At the time of his death, Hama had not only become a stranger to Mhlanga but to even those who had known him before he moved to Bulawayo from the Capital. Even for old friends the trail had grown cold.

“In the 1990s he was a neighbour of mine at Cranborne and we would even share transport after gigs,” said poet Chirikure Chirikure. “I remember later we worked together at Hifa where his guitar work blended nicely with spoken word poetry. He was very versatile.

“However, later on when he got sick, because there was no Facebook or WhatsApp those days we lost contact.

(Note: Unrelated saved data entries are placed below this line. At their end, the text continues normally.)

/-- Bring-up: quadrant Q1 of C3 with sites 20, 23 and 27 bad: spare 65 stands for 20; 23 and 27 are absent. -/
theorem test_spare_site :
    let s : State := { s0 with boot := { s0.boot with disabled := [.coreSite 3 20, .coreSite 3 23, .coreSite 3 27] } }
    (s.mapQuadrant 3 1 (s.siteGood 3 65) 16 16).map mapWord
      = [0x90, 0x91, 0x92, 0x93, 0x1C1, 0x95, 0x96, 0, 0x98, 0x99, 0x9A, 0, 0x9C, 0x9D, 0x9E, 0x9F] := by rfl

set_option maxRecDepth 40000 in
/-- Power: the plant sag, 120.0 A at 39.0 V: PW_LIMIT reads 0x0012_4830 and PW_IN 0x2EE0_9858. -/
theorem test_plant_sag :
    (match execLimiterSample 39000#16 12000#16 4680#16 4680#16 0#12 s0 with
      | .next t => t.rd PW_LIMIT == 0x00124830 && t.rd PW_IN == 0x2EE09858
      | _ => false) = true := by decide

/-- Locks: TM_LOCK_STATUS reads 0x0000_0009 in POUND, and 0x0001_000A once READY has been sent. -/
theorem test_lock_status : ((s0.wr TM_LOCK_STATUS 0x9).castVote 1).rd TM_LOCK_STATUS = 0x1000A := by decide

/-- Events: with one slot free, the record goes to slot 0xFFF and EV_HEAD becomes 0x0001_3000. -/
theorem test_last_slot :
    let s := ((s0.wr EV_HEAD 0x12FFF).wr EV_TAIL 0x12000).applyEvent ⟨5, 0x02, 0, 0, 0x165, 0x40⟩
    s.rd EV_HEAD = 0x13000 ∧ s.byte (0x00400201FFE0 + 8) = 0x02#8 := by decide

/-! ## The premises of the statements can be met

For each statement with premises, a state and operands that meet them, one for each clause; where a statement joins several parts, they carry the names of the parts. -/

set_option maxRecDepth 20000 in
theorem witness_StepTakesOneCommand :
    (let s : State := { s0 with pending := [.keeperHeartbeat, .ready] }; (match step s with | .next t => decide (t.pending = s.pending.tail) | _ => false) = true) := by
  decide

theorem witness_FusesOnlyGrow :
    (let s : State := { s0 with pending := [.revokeSigningKey 2], fuses := { s0.fuses with revoked := 1, rollback := 3, fused := [.coreSite 0 1] } }; (match step s with | .next t => decide (s.fuses.rollback ≤ t.fuses.rollback ∧ s.fuses.revoked.testBit 0 = true ∧ t.fuses.revoked.testBit 0 = true) | _ => false) = true) := by
  decide

set_option maxRecDepth 20000 in
theorem witness_ProgramsRunWordByWord :
    (let c : CoreId := 5; let s : State := (running 5 0x100).setBytes (5 * basinSize + 0x100) (toBytes 4 0x04410007); s.pending = [] ∧ s.nextCore = some c ∧ (s.core c).pc % 4 = 0 ∧ (s.core c).pc + 16 ≤ 0x2000000 ∧ s.ecc = [] ∧ s.coreUp c = true ∧ scalarOf c (s.progWord c 0) = some (.addi c 2 1 7))
    ∧ (let c : CoreId := 5; let s : State := (running 5 0x100).setBytes (5 * basinSize + 0x100) (toBytes 4 0xD8000000); s.pending = [] ∧ s.nextCore = some c ∧ (s.core c).pc % 4 = 0 ∧ (s.core c).pc + 16 ≤ 0x2000000 ∧ s.ecc = [] ∧ s.coreUp c = true ∧ isTileOp (natBits 26 6 (s.progWord c 0).toNat) = true ∧ (s.progTile c).cls = 0x36)
    ∧ (let c : CoreId := 5; let s : State := (running 5 0x100).setBytes (5 * basinSize + 0x100) (toBytes 4 0x1C000000); s.pending = [] ∧ s.nextCore = some c ∧ (s.core c).pc % 4 = 0 ∧ (s.core c).pc + 16 ≤ 0x2000000 ∧ s.ecc = [] ∧ s.coreUp c = true ∧ isTileOp (natBits 26 6 (s.progWord c 0).toNat) = false ∧ scalarOf c (s.progWord c 0) = none) := by
  refine ⟨?_, ?_, ?_⟩ <;> decide

theorem witness_StepKeepsCanonicalForm :
    ∃ s t : State, s.canonical ∧ s.pending ≠ [] ∧ step s = .next t :=
  ⟨{ s0 with pending := [.resonatorSettled] }, _, by unfold State.canonical; decide, by decide, rfl⟩


/-- A block with no tiller running idles on an empty queue. -/
theorem witness_StepTakesOneCommand_idle : ∃ s : State, s.pending = [] ∧ s.nextCore = none := by
  refine ⟨{ s0 with regs := [] }, rfl, ?_⟩
  refine List.find?_eq_none.mpr fun c _ => ?_
  have h : (0 == 1 : Bool) = false := rfl
  simp only [State.canIssue, State.tstate, State.rf, State.rd, spGet]
  exact Bool.not_eq_true _ ▸ (Bool.and_eq_false_iff.mpr (.inl rfl))
theorem witness_FieldsFollowTheirAccessCodes :
    (let l : List RegField := (Blk.mb 0).fields 0; (∀ f ∈ l, f.lo + f.width ≤ 32) ∧ l.Pairwise (fun f g => f.lo + f.width ≤ g.lo ∨ g.lo + g.width ≤ f.lo) ∧ l.length = 3) := by
  decide

theorem witness_ReadsFollowTheirAccessCodes :
    (let l : List RegField := (Blk.lk 0).fields 0; (∀ f ∈ l, f.lo + f.width ≤ 32) ∧ l.Pairwise (fun f g => f.lo + f.width ≤ g.lo ∨ g.lo + g.width ≤ f.lo) ∧ l.length = 3) := by
  decide

theorem witness_RegisterCommandsComplete :
    (let a : Dword := 0x8000010018#64; target a.toNat = .reg .tm 0x18 ∧ a.toNat = Blk.tm.base + 0x18 ∧ plainPlace .tm 0x18 = true ∧ wideIn 0x18 Blk.tm.wides = none ∧ Passes s0 keeper a.toNat true)
    ∧ (let a : Dword := 0x8000010024#64; target a.toNat = .reg .tm 0x24 ∧ plainPlace .tm 0x24 = true ∧ wideIn 0x24 Blk.tm.wides = some (0x20, 2, 1) ∧ Passes s0 keeper a.toNat true)
    ∧ (let a : Dword := 0x8000010020#64; target a.toNat = .reg .tm 0x20 ∧ plainPlace .tm 0x20 = true ∧ wideIn 0x20 Blk.tm.wides = some (0x20, 2, 0) ∧ Passes s0 keeper a.toNat true)
    ∧ (let a : Dword := 0x8000010000#64; target a.toNat = .reg .tm 0 ∧ wideIn 0 Blk.tm.wides = some (0, 3, 0) ∧ Passes s0 control0 a.toNat false) := by
  refine ⟨?_, ?_, ?_, ?_⟩ <;> decide

theorem witness_AddressFormsAreChecked :
    (let a : Dword := 0x0001000000000000#64; natBit 62 a.toNat = false ∧ natBits 48 16 a.toNat ≠ 0)
    ∧ (let a : Dword := 0xC000000000000000#64; natBit 62 a.toNat = true ∧ natBit 63 a.toNat = true)
    ∧ (let a : Dword := 0x7FFF000000000000#64; natBit 62 a.toNat = true ∧ natBit 63 a.toNat = false ∧ natBit 62 (0xFFFFFFFFFFFF : Nat) = false ∧ natBits 48 16 (0xFFFFFFFFFFFF : Nat) = 0) := by
  refine ⟨?_, ?_, ?_⟩ <;> decide

theorem witness_HolesReadZeroAndIgnoreWrites :
    (let a : Dword := 0x800001FFFC#64; target a.toNat = .reg .tm 0xFFFC ∧ a.toNat = Blk.tm.base + 0xFFFC ∧ Blk.tm.fields 0xFFFC = [] ∧ Passes s0 keeper a.toNat false ∧ Passes s0 keeper a.toNat true) := by
  decide

theorem witness_OddRegisterAccessesFault :
    (s0.sendsTo keeper 0x8000010016 = [] ∧ target 0x8000010016 = .reg .tm 0x16 ∧ 0x8000010016 % 4 ≠ 0) := by
  decide

theorem witness_LockedFieldsStay :
    (let s := ((s0.wf (CD_CORE_MAP 0 0) CD_CORE_MAP_PRESENT 1).wf (PW_DOM 0) PW_DOM_STATE 2).wf (MB_BIND_1 0) MB_BIND_1_LOCKED 1; MB_BIND_0 0 < 2 ^ 48 ∧ Passes s keeper (MB_BIND_0 0) true ∧ s.rb (MB_BIND_1 0) MB_BIND_1_LOCKED = true)
    ∧ (let s := s0.wf (HM_STATUS 7) HM_STATUS_INIT_LOCK 1; Passes s keeper (HM_CFG 7) true ∧ s.rb (HM_STATUS 7) HM_STATUS_INIT_LOCK = true ∧ s.isLocal keeper = true ∧ masterOf keeper.num.toNat = .keeper)
    ∧ (let s := s0.wf KP_SEC_CTRL KP_SEC_CTRL_LOCK 1; Passes s keeper KP_SEC_CTRL true ∧ s.rb KP_SEC_CTRL KP_SEC_CTRL_LOCK = true) := by
  refine ⟨?_, ?_, ?_⟩ <;> decide

theorem witness_ReservedBitsStayZero :
    (let l : List RegField := (Blk.lk 0).fields 0; l ≠ [] ∧ ∀ f ∈ l, 31 < f.lo ∨ f.lo + f.width ≤ 31) := by
  decide

theorem witness_BasinAccessesComplete :
    (let s := (s0.wf (CD_CORE_MAP 0 0) CD_CORE_MAP_PRESENT 1).wf (PW_DOM 0) PW_DOM_STATE 2; let d : List Byte := [1#8, 2#8, 3#8, 4#8]; aligned 0x1FFFFFC 4 = true ∧ (s.marked 8 1 0x1FFFFFC 4).filter (fun k => !(decide (0x1FFFFFC ≤ k) && decide (k + 8 ≤ 0x1FFFFFC + 4))) = [] ∧ (s.marked 8 2 0x1FFFFFC 4).filter (fun k => !(decide (0x1FFFFFC ≤ k) && decide (k + 8 ≤ 0x1FFFFFC + 4))) = [] ∧ s.marked 8 1 0x1FFFFFC 4 = [] ∧ s.marked 8 2 0x1FFFFFC 4 = [] ∧ d.length = 4 ∧ PassesN s keeper 0x1FFFFFC 4 true ∧ PassesN s keeper 0x1FFFFFC 4 false)
    ∧ (let s : State := { (s0.wf (CD_CORE_MAP 0 0) CD_CORE_MAP_PRESENT 1).wf (PW_DOM 0) PW_DOM_STATE 2 with ecc := [(0x100, 1), (0x108, 2), (0x110, 2)] }; let d : List Byte := [1#8, 2#8, 3#8, 4#8]; d.length = 4 ∧ (s.marked 8 2 0x108 8).filter (fun k => !(decide (0x108 ≤ k) && decide (k + 8 ≤ 0x108 + 8))) = [] ∧ (s.marked 8 2 0x110 4).filter (fun k => !(decide (0x110 ≤ k) && decide (k + 8 ≤ 0x110 + 4))) ≠ [] ∧ s.marked 8 2 0x100 8 = [] ∧ s.marked 8 1 0x100 8 ≠ [] ∧ s.marked 8 2 0x108 8 ≠ [] ∧ PassesN s keeper 0x108 8 true ∧ PassesN s keeper 0x110 4 true ∧ PassesN s keeper 0x100 8 false ∧ PassesN s keeper 0x108 8 false) := by
  refine ⟨?_, ?_⟩ <;> decide

theorem witness_BasinPatrolCorrects :
    (let s := { (s0.wf (CD_CORE_MAP 15 63) CD_CORE_MAP_PRESENT 1).wf (PW_DOM 3) PW_DOM_STATE 2 with ecc := [(1023 * basinSize + 8 * 0x3FFFFF, 1)] }; s.present 1023 = true ∧ s.coreUp 1023 = true ∧ spGet 0 s.ecc (1023 * basinSize + 8 * 0x3FFFFF) = 1) := by
  decide

theorem witness_HbmAccessesComplete :
    (target (hbmBase + 0x40) = .hbm 0x40 ∧ aligned (hbmBase + 0x40) 32 = true ∧ s0.hbmCache.length = 8 ∧ s0.ecc = [] ∧ s0.allKeyed (hbmSpan (s0.integ (hbmHome 0x40)) 0x40 32).1 (hbmSpan (s0.integ (hbmHome 0x40)) 0x40 32).2 = true ∧ PassesN s0 keeper (hbmBase + 0x40) 32 true ∧ PassesN s0 keeper (hbmBase + 0x40) 32 false)
    ∧ (target (hbmBase + 0x2FFFFFFFC0) = .hbm 0x2FFFFFFFC0 ∧ aligned (hbmBase + 0x2FFFFFFFC0) 64 = true ∧ s0.allKeyed (hbmSpan (s0.integ (hbmHome 0x2FFFFFFFC0)) 0x2FFFFFFFC0 64).1 (hbmSpan (s0.integ (hbmHome 0x2FFFFFFFC0)) 0x2FFFFFFFC0 64).2 = true ∧ s0.hbmCache.length = 8 ∧ PassesN s0 control0 (hbmBase + 0x2FFFFFFFC0) 64 true ∧ PassesN s0 control0 (hbmBase + 0x2FFFFFFFC0) 64 false)
    ∧ (target (hbmBase + 0x43) = .hbm 0x43 ∧ aligned (hbmBase + 0x43) 1 = true ∧ s0.allKeyed (hbmSpan (s0.integ (hbmHome 0x43)) 0x43 1).1 (hbmSpan (s0.integ (hbmHome 0x43)) 0x43 1).2 = true ∧ PassesN s0 keeper (hbmBase + 0x43) 1 true)
    ∧ (let h := hbmHome 0x40; let s := s0.wf (HM_CFG h) HM_CFG_INTEG 1; target (hbmBase + 0x40) = .hbm 0x40 ∧ s.hbmCache.length = 8 ∧ s.integ h = true ∧ s.allKeyed (hbmSpan (s.integ h) 0x40 32).1 (hbmSpan (s.integ h) 0x40 32).2 = true ∧ PassesN s keeper (hbmBase + 0x40) 32 true ∧ PassesN s keeper (hbmBase + 0x40) 32 false) := by
  refine ⟨?_, ?_, ?_, ?_⟩ <;> decide

theorem witness_MemorySideOperationsComplete :
    (target hbmBase = .hbm 0 ∧ msopOk 3 0 = true ∧ msopOk 4 1 = true ∧ msopOk 0 2 = true ∧ msopOk 5 3 = true ∧ s0.hbmCache.length = 8 ∧ s0.ecc = [] ∧ s0.allKeyed (hbmSpan (s0.integ (hbmHome 0)) 0 64).1 (hbmSpan (s0.integ (hbmHome 0)) 0 64).2 = true ∧ PassesN s0 keeper hbmBase 64 true ∧ PassesN s0 keeper hbmBase 64 false) := by
  decide

theorem witness_MsopAddsInt64Lanes :
    (7 < 8) := by
  decide

set_option maxRecDepth 20000 in
theorem witness_MemoryServicesComplete :
    (let k := hbmBase + 0x40; let st : WharfId := 0; let s : State := { s0 with ecc := [(k, 1)] }; target k = .hbm 0x40 ∧ hbmHome 0x40 = st.val ∧ s.rf (HM_SCRUB st) HM_SCRUB_PERIOD ≠ 0 ∧ spGet 0 s.ecc (k / 32 * 32) = 1)
    ∧ (85 < (86#8).toNat ∧ (83#8).toNat ≤ 83 ∧ (s0.stackTemp 7 83).rb (HM_CFG 7) HM_CFG_REF2X = false)
    ∧ (s0.power.hbmHot.length = 8)
    ∧ (let s : State := { s0 with boot := { s0.boot with phase := 7 } }; s.atPhase 7 = true)
    ∧ (crosses 20 (0, 0) (dieRoute (0, 0) (1, 0)) = true) := by
  refine ⟨?_, ?_, ?_, ?_, ?_⟩ <;> decide

theorem witness_Ref10mFailsAndRequalifies :
    (let s : State := { s0 with boot := { s0.boot with uptime := 20000000000 } }; 10000 < 10001 ∧ 5000 < (-5001 : Int).natAbs ∧ s.rf TM_SRC_STATUS TM_SRC_STATUS_REF_OK = 0 ∧ s.time.refBadAt + 10000000000 ≤ s.boot.uptime ∧ s0.boot.uptime < s0.time.refBadAt + 10000000000) := by
  decide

I lost touch with him when he was nearing death and things weren’t going well for him.”

While Chirikure and the rest of the music industry wondered what had become of Hama, he resurfaced to send a call of desperation to his aunt three weeks before his death.

“My mother asked him to come to Bulawayo so that she would take him to private doctors and find out what was wrong with him,” said his cousin Sarah Jane Sibanda at the time.

Although intervention might have come too late to Hama, his mark on Bulawayo musicians, perhaps moreso than artistes that are celebrated more than him, was undeniable.

Dudu Manhenga, Edith WeUtonga, Beatar Mangethe and Dumi Ngulube (both late)  are some of the artistes that can bear testament to his influence while he was at Amakhosi.

“I only got to work with him for a short while he had an immense influence on me as a bassist,” said WeUtonga. “As a Bulawayo boy he had a great hand in shaping a lot of us around Amakhosi at that time.

“I remember this one time I had a great collaboration with Mam’ Busi Ncube at Hifa and we did some of his songs. It was so great and that was the moment that I decided I want to become an artiste.”

Perhaps at the price of his fame, the artiste born in Gokwe had fallen in love with Bulawayo, a city he was to die in 40 years later.

“He loved the industrial vibrancy of Bulawayo. He felt like here you could develop and refine an artiste rather than in Harare where you would be chasing one that had already made it. He was a genius composer and the artistes he worked with can testify to that,” said Cont Mhlanga.